Problem: For $f(x) = \frac{\sec x}{1 + \tan x}$, find where the graph has horizontal tangents.

Solution:

Step 1: Find $f'(x)$ using the quotient rule.

Let $u = \sec x$ and $v = 1 + \tan x$.

$u' = \sec x \tan x$
$v' = \sec^2 x$

$$f'(x) = \frac{(\sec x \tan x)(1 + \tan x) - (\sec x)(\sec^2 x)}{(1 + \tan x)^2}$$

Step 2: Simplify the numerator.

$$= \frac{\sec x \tan x + \sec x \tan^2 x - \sec^3 x}{(1 + \tan x)^2}$$

Factor out $\sec x$:

$$= \frac{\sec x(\tan x + \tan^2 x - \sec^2 x)}{(1 + \tan x)^2}$$

Using $\sec^2 x = 1 + \tan^2 x$:

$$\tan x + \tan^2 x - \sec^2 x = \tan x + \tan^2 x - 1 - \tan^2 x = \tan x - 1$$

So:

$$f'(x) = \frac{\sec x(\tan x - 1)}{(1 + \tan x)^2}$$

Step 3: Solve $f'(x) = 0$.

Since $\sec x \neq 0$ for any $x$ in the domain, we need $\tan x - 1 = 0$, i.e., $\tan x = 1$.

Answer: Horizontal tangents occur at $x = \frac{\pi}{4} + n\pi$ for any integer $n$.

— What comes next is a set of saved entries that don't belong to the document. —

-- ==== Sys2Proof/Syntax.lean ====
section
/-! DEFINITION. The commands of the block (30_encoding.md), what the host can present at the block's inputs, and the
command lines of R62. -/

namespace Sys2Proof

/-- The commands, one constructor per row of the command table (R51). Operand bits a command ignores (R61) are kept, so
that no bit of a command word is lost; no meaning reads them. -/
inductive Instr where
  /-- `cmd = 00`; `din` ignored (R90). -/
  | idle (din : BitVec 64)
  /-- `cmd = 01`; `a = din[63:0]` is `base_addr` (R91). -/
  | setbase (a : Addr)
  /-- `cmd = 10`; `w = din[31:0]` is the encrypted word, `hi = din[63:32]` is ignored (R92). -/
  | descr (hi w : Word)
  /-- `cmd = 11`, reserved; `din` ignored (R93). -/
  | rsvd (din : BitVec 64)
deriving DecidableEq, Repr

/-- What the host presents to the block: the `rst` pin or a command word on the command port (R50). -/
inductive PortInput where
  | rst
  | command (cw : CommandWord)
deriving DecidableEq, Repr

/-- A command line of R62, with its numbers as written. -/
inductive Line where
  | idle
  | setbase (a : Nat)
  | descr (w : Nat)
  | rsvd
  | reset
  /-- The pseudo-instruction `descramble A, W0, ..., Wn-1`. -/
  | descramble (a : Nat) (ws : List Nat)
deriving DecidableEq, Repr

end Sys2Proof
end

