-- ==== Sys2Proof/Machine/Command.lean ====
section
/-! DEFINITION. The meanings of the commands (41_commands.md). -/

namespace Sys2Proof.Machine

/-- IDLE (R90). -/
def execIdle (_din : BitVec 64) (s : State) : Host.Outcome State Fault Refusal := .next s

/-- SETBASE (R91). -/
def execSetbase (a : Addr) (s : State) : Host.Outcome State Fault Refusal := .next (s.startSequence a)

/-- DESCR (R92): with BV = 1 the word and its record are emitted and IDX advances; with BV = 0 it is refused (R94). -/
def execDescr (_hi w : Word) (s : State) : Host.Outcome State Fault Refusal :=
  match s.base with
  | none => .refused .baseUnset
  | some b => .next (s.emit (descrPorts s.cfg b s.idx w)).advance

/-- RSVD (R93): the reserved code is refused in every state. -/
def execRsvd (_din : BitVec 64) (_s : State) : Host.Outcome State Fault Refusal := .refused .reservedCommand

end Sys2Proof.Machine
end

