-- ==== Sys2Proof/Machine/Dispatch.lean ====
section
/-! DEFINITION. One arm per command (R96). -/

namespace Sys2Proof.Machine

def exec (i : Instr) (s : State) : Host.Outcome State Fault Refusal :=
  match i with
  | .idle din => Sys2Proof.Machine.execIdle din s
  | .setbase a => Sys2Proof.Machine.execSetbase a s
  | .descr hi w => Sys2Proof.Machine.execDescr hi w s
  | .rsvd din => Sys2Proof.Machine.execRsvd din s

end Sys2Proof.Machine
end

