/-- Under the invariant SPLICE has the words of its region and room for them (R138). -/
theorem State.Inv.splice_succeeds {s : State} (hs : s.Inv) (hport : s.port = []) {r : Region}
    (hstage : s.driver.stage = .splice r) :
    s.outlog.length = r.length.toNat / 4 ∧ ∃ m, spliceRegion s.driver.buffer r s.outlog = some m := by
  obtain ⟨-, -, -, hregion⟩ := hs
  obtain ⟨havail, hwords⟩ : r.available s.driver.buffer = true ∧ s.outlog.length = r.length.toNat / 4 := by
    simpa [State.RegionHeld, hstage, hport, wordsAfter] using hregion
  exact ⟨hwords, spliceRegion_isSome havail hwords⟩

/-- Settles O54: the writes of each of the host's moves, and the four stages that can fault, of which the invariant shuts
out SPLICE. -/
theorem bufferAndDestinationWrites : Obligations.BufferAndDestinationWrites := by
  refine ⟨fun s t h => ?_, fun s f h => ?_, fun s f hs h => ?_, fun s r hs hport hstage => ?_⟩
  · by_cases hport : s.port = []
    · have hmove := (step_eq_next_iff_hostMove hport).1 h
      refine ⟨hmove.destination_cases.imp_right fun hw => ⟨hport, hw⟩, ?_, hmove.sink_cases.imp_right fun hr => ⟨hport, hr⟩⟩
      exact hmove.buffer_cases.imp_right (Or.imp (fun hl => ⟨hport, hl⟩) fun hr => ⟨hport, hr⟩)
    · rw [step_keeps_driver hport h]
      exact ⟨.inl rfl, .inl rfl, .inl rfl⟩
  · obtain ⟨hport, hfault⟩ := port_of_step_eq_fault h
    refine ⟨hport, (driverStep_fault_cases hfault).imp_right (Or.imp_right (Or.imp_right ?_))⟩
    rintro ⟨r, hsplice, -⟩
    exact ⟨r, hsplice⟩
  · obtain ⟨hport, hfault⟩ := port_of_step_eq_fault h
    obtain hp | hl | hr | ⟨r, hsplice, hnone⟩ := driverStep_fault_cases hfault
    · exact ⟨hport, .inl hp⟩
    · exact ⟨hport, .inr (.inl hl)⟩
    · exact ⟨hport, .inr (.inr hr)⟩
    · obtain ⟨-, m, hm⟩ := hs.splice_succeeds hport hsplice
      rw [hm] at hnone
      cases hnone
  · obtain ⟨hwords, m, hm⟩ := hs.splice_succeeds hport hstage
    exact ⟨hwords, m, hm, (step_eq_next_iff_hostMove hport).2 (.splice hstage hm)⟩

end Sys2Proof.Machine
end

section
/-! The host's whole run on one image (70_reset_and_hazards.md section 2): its stages up to DRIVE, the block's run of what
DRIVE presents, and the stages from SPLICE on. -/

namespace Sys2Proof.Machine

theorem run_succ_of_hostMove {n : Nat} {s t : State} (hport : s.port = []) (hmove : HostMove s t) :
    run (n + 1) s = run n t :=
  run_succ_next ((step_eq_next_iff_hostMove hport).2 hmove)

/-- The host while the block takes what DRIVE presented of the file's Region. -/
def Driver.driving (d : Driver) (file : Memory) (r : Region) : Driver := { d with stage := .splice r, buffer := file }

/-- Stages (1) to (5) of R154, one step each. -/
theorem run_load_to_drive {s : State} {file : Memory} {symbols : Option (List SymName)} {segs : List Segment} {r : Region}
    {ws : List Word} (hport : s.port = []) (hregion : locate firstLoadable s.cfg.markerName symbols segs = .ok r)
    (hws : readRegion file r = some ws) :
    run 5 (s.withImage file (.parsed symbols segs)) =
      .next ((s.withDriver (s.driver.driving file r)).withPort (driveInputs r ws)) := by
  have hinputs : s.present (driveInputs r ws) = s.withPort (driveInputs r ws) := by
    rw [State.present, hport, List.nil_append, State.withPort]
  calc run 5 (s.withImage file (.parsed symbols segs))
    _ = run 4 (s.withDriver { s.driver with buffer := file, stage := .parse (.parsed symbols segs) }) :=
      run_succ_of_hostMove hport (.load rfl)
    _ = run 3 (s.withDriver { s.driver with buffer := file, stage := .locate symbols segs }) :=
      run_succ_of_hostMove hport (.parse rfl)
    _ = run 2 (s.withDriver { s.driver with buffer := file, stage := .readWords r }) :=
      run_succ_of_hostMove hport (.locate rfl hregion)
    _ = run 1 (s.withDriver { s.driver with buffer := file, stage := .drive r ws }) :=
      run_succ_of_hostMove hport (.readWords rfl hws)
    _ = .next ((s.present (driveInputs r ws)).withDriver (s.driver.driving file r)) :=
      run_succ_of_hostMove hport (.drive rfl)
    _ = .next ((s.withDriver (s.driver.driving file r)).withPort (driveInputs r ws)) := by rw [hinputs]; rfl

Application: Simple Harmonic Motion

When an object oscillates on a spring, its position might be:

$$s(t) = 4\cos t \quad \text{(cm)}$$

The velocity is the derivative of position:

$$v(t) = s'(t) = -4\sin t \quad \text{(cm/s)}$$

The acceleration is the derivative of velocity:

$$a(t) = v'(t) = -4\cos t \quad \text{(cm/s}^2\text{)}$$

Observations:

The object is at rest ($v = 0$) when $\sin t = 0$, i.e., at the extremes of motion
The acceleration is maximum when $\cos t = \pm 1$, i.e., at the extremes
Notice that $a(t) = -s(t)$: acceleration is proportional and opposite to displacement

Practice Problems

Level 1 Sum of Trig and Polynomial

Differentiate $f(x) = x^2 + \cot x$.

Thought Process

This is a sum, so differentiate term by term.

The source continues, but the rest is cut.